── DATA FOR THIS TASK ──

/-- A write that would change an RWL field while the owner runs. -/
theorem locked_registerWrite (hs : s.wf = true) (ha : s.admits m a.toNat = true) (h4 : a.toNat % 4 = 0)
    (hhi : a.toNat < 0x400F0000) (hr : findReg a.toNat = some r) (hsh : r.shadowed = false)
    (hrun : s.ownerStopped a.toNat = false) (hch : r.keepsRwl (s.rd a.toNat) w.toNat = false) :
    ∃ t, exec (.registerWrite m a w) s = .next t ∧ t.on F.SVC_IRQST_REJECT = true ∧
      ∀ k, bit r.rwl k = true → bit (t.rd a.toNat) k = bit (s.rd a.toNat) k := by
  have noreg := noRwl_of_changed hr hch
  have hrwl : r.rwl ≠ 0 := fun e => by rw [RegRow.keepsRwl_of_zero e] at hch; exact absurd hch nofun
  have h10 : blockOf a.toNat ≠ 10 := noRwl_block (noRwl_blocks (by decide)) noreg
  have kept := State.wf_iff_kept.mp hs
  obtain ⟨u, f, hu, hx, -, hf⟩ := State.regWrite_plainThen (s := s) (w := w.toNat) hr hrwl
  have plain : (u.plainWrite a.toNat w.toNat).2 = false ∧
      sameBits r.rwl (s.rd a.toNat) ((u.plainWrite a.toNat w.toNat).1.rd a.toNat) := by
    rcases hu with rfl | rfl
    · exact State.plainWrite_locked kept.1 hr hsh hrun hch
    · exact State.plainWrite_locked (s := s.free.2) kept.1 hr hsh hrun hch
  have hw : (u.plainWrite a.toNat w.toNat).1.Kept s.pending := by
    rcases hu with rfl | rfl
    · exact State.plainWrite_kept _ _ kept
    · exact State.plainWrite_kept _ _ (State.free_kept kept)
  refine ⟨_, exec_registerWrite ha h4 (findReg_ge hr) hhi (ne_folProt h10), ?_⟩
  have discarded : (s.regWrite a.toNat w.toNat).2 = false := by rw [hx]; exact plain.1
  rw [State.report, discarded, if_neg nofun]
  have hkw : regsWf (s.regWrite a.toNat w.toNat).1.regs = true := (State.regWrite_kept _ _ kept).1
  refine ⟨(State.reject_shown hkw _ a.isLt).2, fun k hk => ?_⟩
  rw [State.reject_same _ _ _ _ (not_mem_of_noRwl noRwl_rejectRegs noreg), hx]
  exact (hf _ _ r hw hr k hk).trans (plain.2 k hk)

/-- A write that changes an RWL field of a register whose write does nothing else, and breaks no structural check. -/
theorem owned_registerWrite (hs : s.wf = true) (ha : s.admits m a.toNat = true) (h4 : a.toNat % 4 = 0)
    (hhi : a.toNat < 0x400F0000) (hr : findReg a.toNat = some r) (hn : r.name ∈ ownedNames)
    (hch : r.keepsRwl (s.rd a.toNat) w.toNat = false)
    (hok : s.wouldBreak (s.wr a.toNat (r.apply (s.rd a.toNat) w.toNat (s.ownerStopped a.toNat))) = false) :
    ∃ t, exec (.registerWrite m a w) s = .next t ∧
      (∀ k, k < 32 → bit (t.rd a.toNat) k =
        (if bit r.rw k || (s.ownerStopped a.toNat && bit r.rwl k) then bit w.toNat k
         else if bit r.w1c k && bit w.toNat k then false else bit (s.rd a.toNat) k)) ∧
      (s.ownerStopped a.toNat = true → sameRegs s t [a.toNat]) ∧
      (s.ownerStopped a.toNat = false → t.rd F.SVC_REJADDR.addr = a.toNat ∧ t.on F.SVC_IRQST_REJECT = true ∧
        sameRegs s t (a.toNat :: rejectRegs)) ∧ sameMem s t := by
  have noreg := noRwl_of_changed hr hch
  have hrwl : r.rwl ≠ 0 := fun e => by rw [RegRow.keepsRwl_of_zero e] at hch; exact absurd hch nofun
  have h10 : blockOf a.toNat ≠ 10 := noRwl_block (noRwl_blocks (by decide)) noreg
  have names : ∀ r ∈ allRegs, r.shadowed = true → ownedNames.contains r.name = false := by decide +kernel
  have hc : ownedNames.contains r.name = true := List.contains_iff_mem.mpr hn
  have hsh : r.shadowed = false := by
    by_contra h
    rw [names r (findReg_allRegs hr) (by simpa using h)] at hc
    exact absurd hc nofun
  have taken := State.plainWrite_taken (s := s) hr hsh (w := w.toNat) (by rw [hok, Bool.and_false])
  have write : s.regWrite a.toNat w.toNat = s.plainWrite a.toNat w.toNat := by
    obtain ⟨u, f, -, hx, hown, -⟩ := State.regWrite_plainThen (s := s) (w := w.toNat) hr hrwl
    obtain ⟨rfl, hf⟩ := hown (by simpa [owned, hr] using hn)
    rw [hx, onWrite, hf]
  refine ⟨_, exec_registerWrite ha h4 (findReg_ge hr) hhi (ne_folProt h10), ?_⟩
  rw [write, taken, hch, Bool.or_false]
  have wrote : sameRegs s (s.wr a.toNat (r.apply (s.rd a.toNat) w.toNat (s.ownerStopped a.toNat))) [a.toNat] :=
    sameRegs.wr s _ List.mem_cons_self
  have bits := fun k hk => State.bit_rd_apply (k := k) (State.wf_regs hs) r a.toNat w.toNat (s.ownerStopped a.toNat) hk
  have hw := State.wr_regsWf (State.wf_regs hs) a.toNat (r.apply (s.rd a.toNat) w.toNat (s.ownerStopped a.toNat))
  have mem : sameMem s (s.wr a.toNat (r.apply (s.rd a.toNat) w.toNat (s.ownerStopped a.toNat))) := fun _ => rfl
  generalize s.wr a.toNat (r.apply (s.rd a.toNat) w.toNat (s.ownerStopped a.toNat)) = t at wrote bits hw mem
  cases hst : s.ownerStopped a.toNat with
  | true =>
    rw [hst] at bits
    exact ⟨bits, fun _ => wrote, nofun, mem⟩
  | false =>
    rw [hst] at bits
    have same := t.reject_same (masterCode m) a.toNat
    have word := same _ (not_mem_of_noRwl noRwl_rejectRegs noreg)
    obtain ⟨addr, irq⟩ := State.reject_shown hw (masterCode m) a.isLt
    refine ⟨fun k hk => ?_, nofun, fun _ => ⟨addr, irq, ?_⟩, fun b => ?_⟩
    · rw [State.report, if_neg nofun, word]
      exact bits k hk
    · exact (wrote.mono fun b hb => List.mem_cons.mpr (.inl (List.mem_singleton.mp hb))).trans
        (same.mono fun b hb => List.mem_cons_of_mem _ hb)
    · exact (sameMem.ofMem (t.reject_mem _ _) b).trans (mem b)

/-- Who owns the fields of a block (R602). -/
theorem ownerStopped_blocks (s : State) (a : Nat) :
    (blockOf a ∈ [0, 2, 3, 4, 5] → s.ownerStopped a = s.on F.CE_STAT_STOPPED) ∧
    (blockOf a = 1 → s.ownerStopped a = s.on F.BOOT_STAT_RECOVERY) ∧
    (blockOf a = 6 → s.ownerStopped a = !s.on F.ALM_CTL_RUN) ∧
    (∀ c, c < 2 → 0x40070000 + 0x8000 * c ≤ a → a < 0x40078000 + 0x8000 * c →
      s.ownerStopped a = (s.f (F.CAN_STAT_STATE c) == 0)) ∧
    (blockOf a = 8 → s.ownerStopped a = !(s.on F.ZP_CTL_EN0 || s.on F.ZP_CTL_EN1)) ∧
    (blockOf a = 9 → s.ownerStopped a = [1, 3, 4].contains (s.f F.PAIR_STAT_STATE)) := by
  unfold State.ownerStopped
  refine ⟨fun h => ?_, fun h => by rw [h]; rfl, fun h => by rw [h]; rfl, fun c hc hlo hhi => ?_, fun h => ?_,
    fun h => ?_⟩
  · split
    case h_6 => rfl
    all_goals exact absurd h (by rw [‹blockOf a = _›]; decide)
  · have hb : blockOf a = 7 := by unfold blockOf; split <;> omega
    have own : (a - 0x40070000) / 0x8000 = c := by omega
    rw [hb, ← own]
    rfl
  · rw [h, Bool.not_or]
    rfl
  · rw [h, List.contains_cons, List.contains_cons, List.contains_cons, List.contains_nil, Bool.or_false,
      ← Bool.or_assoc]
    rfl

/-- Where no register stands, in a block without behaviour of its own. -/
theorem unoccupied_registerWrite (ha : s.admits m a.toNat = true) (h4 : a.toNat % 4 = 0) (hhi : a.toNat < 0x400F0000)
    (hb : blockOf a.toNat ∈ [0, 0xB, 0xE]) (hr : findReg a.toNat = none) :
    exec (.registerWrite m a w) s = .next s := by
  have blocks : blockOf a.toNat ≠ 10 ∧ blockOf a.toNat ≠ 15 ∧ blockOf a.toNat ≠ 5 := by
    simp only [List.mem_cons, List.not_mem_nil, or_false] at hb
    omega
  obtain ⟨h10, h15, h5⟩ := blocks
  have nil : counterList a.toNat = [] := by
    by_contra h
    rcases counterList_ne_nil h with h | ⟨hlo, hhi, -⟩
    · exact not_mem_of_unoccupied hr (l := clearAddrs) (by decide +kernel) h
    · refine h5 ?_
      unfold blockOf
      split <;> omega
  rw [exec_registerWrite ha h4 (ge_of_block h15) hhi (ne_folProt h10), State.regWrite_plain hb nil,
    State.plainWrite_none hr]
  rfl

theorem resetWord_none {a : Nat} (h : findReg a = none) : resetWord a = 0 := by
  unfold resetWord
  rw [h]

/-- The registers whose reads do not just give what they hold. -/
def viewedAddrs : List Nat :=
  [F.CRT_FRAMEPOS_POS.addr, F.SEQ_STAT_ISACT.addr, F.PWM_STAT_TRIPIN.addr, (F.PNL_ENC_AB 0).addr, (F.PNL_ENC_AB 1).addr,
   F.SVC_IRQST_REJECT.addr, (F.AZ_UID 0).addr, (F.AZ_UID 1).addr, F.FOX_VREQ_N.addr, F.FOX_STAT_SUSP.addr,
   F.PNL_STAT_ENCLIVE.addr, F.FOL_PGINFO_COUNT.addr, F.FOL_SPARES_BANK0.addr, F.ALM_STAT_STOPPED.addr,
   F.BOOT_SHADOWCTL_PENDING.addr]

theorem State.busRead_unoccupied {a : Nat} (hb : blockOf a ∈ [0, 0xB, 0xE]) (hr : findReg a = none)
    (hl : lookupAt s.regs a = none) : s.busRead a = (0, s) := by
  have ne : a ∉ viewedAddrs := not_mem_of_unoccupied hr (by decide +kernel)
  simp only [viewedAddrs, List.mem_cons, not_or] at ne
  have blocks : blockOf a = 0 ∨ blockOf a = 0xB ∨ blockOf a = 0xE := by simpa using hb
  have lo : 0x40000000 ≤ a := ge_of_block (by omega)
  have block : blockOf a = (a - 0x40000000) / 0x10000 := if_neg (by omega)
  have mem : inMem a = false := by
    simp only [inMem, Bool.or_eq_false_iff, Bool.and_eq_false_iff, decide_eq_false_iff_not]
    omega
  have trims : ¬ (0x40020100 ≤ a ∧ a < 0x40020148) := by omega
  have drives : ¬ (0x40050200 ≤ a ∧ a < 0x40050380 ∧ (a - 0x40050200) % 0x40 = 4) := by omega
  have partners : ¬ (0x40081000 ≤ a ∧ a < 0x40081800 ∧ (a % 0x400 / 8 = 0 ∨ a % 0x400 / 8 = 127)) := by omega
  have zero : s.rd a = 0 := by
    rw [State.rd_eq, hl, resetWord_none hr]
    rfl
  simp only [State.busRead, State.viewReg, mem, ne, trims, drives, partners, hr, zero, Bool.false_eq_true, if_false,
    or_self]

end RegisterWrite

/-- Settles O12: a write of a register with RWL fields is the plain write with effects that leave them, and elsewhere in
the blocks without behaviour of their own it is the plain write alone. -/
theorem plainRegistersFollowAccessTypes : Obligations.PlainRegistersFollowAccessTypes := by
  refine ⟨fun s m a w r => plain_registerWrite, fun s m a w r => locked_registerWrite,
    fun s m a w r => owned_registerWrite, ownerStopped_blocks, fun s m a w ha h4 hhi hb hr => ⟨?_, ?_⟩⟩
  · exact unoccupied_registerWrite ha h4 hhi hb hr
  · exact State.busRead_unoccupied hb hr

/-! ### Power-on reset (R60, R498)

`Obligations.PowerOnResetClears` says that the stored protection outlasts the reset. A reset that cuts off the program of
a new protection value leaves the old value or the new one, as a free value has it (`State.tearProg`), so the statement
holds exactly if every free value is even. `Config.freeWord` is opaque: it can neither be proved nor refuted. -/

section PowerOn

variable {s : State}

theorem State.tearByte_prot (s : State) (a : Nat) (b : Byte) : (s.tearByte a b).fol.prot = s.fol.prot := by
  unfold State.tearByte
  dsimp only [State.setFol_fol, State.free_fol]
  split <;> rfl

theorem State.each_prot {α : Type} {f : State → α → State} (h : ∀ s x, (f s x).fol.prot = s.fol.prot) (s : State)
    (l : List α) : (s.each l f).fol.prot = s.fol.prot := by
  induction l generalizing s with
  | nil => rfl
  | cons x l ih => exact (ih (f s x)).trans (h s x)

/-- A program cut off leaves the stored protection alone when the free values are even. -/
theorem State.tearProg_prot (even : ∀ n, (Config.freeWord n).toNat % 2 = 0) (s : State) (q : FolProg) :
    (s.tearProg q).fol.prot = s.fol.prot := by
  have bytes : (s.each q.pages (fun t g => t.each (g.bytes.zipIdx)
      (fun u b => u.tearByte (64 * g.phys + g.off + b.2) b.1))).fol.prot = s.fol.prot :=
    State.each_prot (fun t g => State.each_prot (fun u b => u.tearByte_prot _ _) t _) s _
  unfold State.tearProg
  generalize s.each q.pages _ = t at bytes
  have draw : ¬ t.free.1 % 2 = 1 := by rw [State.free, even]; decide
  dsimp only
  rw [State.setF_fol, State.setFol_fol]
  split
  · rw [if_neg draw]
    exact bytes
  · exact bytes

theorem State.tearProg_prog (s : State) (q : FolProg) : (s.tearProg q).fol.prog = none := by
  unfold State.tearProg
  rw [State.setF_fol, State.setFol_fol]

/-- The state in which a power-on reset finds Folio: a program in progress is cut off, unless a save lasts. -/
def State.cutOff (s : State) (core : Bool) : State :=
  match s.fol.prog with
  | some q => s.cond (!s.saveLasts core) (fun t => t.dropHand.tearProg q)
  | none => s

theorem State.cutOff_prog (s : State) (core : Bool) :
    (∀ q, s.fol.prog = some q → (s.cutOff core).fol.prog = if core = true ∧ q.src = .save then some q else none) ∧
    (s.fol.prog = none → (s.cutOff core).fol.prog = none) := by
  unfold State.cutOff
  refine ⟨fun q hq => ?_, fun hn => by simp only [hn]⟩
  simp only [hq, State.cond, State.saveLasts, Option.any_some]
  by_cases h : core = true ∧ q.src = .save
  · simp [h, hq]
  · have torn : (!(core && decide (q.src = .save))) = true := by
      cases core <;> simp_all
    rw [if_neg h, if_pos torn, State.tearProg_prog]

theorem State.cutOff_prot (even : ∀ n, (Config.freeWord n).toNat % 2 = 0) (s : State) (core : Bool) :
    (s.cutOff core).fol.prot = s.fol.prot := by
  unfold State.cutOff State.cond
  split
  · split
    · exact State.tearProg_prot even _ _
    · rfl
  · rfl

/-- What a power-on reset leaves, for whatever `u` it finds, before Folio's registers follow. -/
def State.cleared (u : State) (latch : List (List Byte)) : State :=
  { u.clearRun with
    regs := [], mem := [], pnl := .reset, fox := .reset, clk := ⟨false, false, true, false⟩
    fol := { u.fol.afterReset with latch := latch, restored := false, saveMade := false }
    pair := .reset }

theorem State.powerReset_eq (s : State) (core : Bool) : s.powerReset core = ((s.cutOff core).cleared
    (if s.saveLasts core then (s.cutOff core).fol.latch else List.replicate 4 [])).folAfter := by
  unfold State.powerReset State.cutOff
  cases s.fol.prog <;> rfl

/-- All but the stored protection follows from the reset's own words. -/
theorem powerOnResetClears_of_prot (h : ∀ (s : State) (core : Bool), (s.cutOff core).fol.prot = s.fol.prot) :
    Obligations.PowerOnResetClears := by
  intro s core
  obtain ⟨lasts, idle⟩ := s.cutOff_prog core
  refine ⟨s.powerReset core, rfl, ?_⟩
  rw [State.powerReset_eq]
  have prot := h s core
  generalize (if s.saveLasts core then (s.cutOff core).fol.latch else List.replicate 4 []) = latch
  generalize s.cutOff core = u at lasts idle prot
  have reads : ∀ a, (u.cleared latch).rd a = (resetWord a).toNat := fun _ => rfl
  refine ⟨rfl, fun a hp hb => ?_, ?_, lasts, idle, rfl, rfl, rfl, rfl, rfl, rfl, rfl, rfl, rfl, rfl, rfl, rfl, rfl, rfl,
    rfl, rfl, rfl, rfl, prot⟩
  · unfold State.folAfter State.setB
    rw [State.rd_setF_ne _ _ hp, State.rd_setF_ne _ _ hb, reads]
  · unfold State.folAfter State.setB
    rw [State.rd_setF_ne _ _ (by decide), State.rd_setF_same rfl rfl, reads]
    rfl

───

§ TASK BRIEF
Scan the lines above for "sameRegs s t (a.toNat" and for "have names : ∀". Repeat exactly the line holding each of them and every line in between.

§ RESULT OF THE EXERCISE
        sameRegs s t (a.toNat :: rejectRegs)) ∧ sameMem s t := by
  have noreg := noRwl_of_changed hr hch
  have hrwl : r.rwl ≠ 0 := fun e => by rw [RegRow.keepsRwl_of_zero e] at hch; exact absurd hch nofun
  have h10 : blockOf a.toNat ≠ 10 := noRwl_block (noRwl_blocks (by decide)) noreg
  have names : ∀ r ∈ allRegs, r.shadowed = true → ownedNames.contains r.name = false := by decide +kernel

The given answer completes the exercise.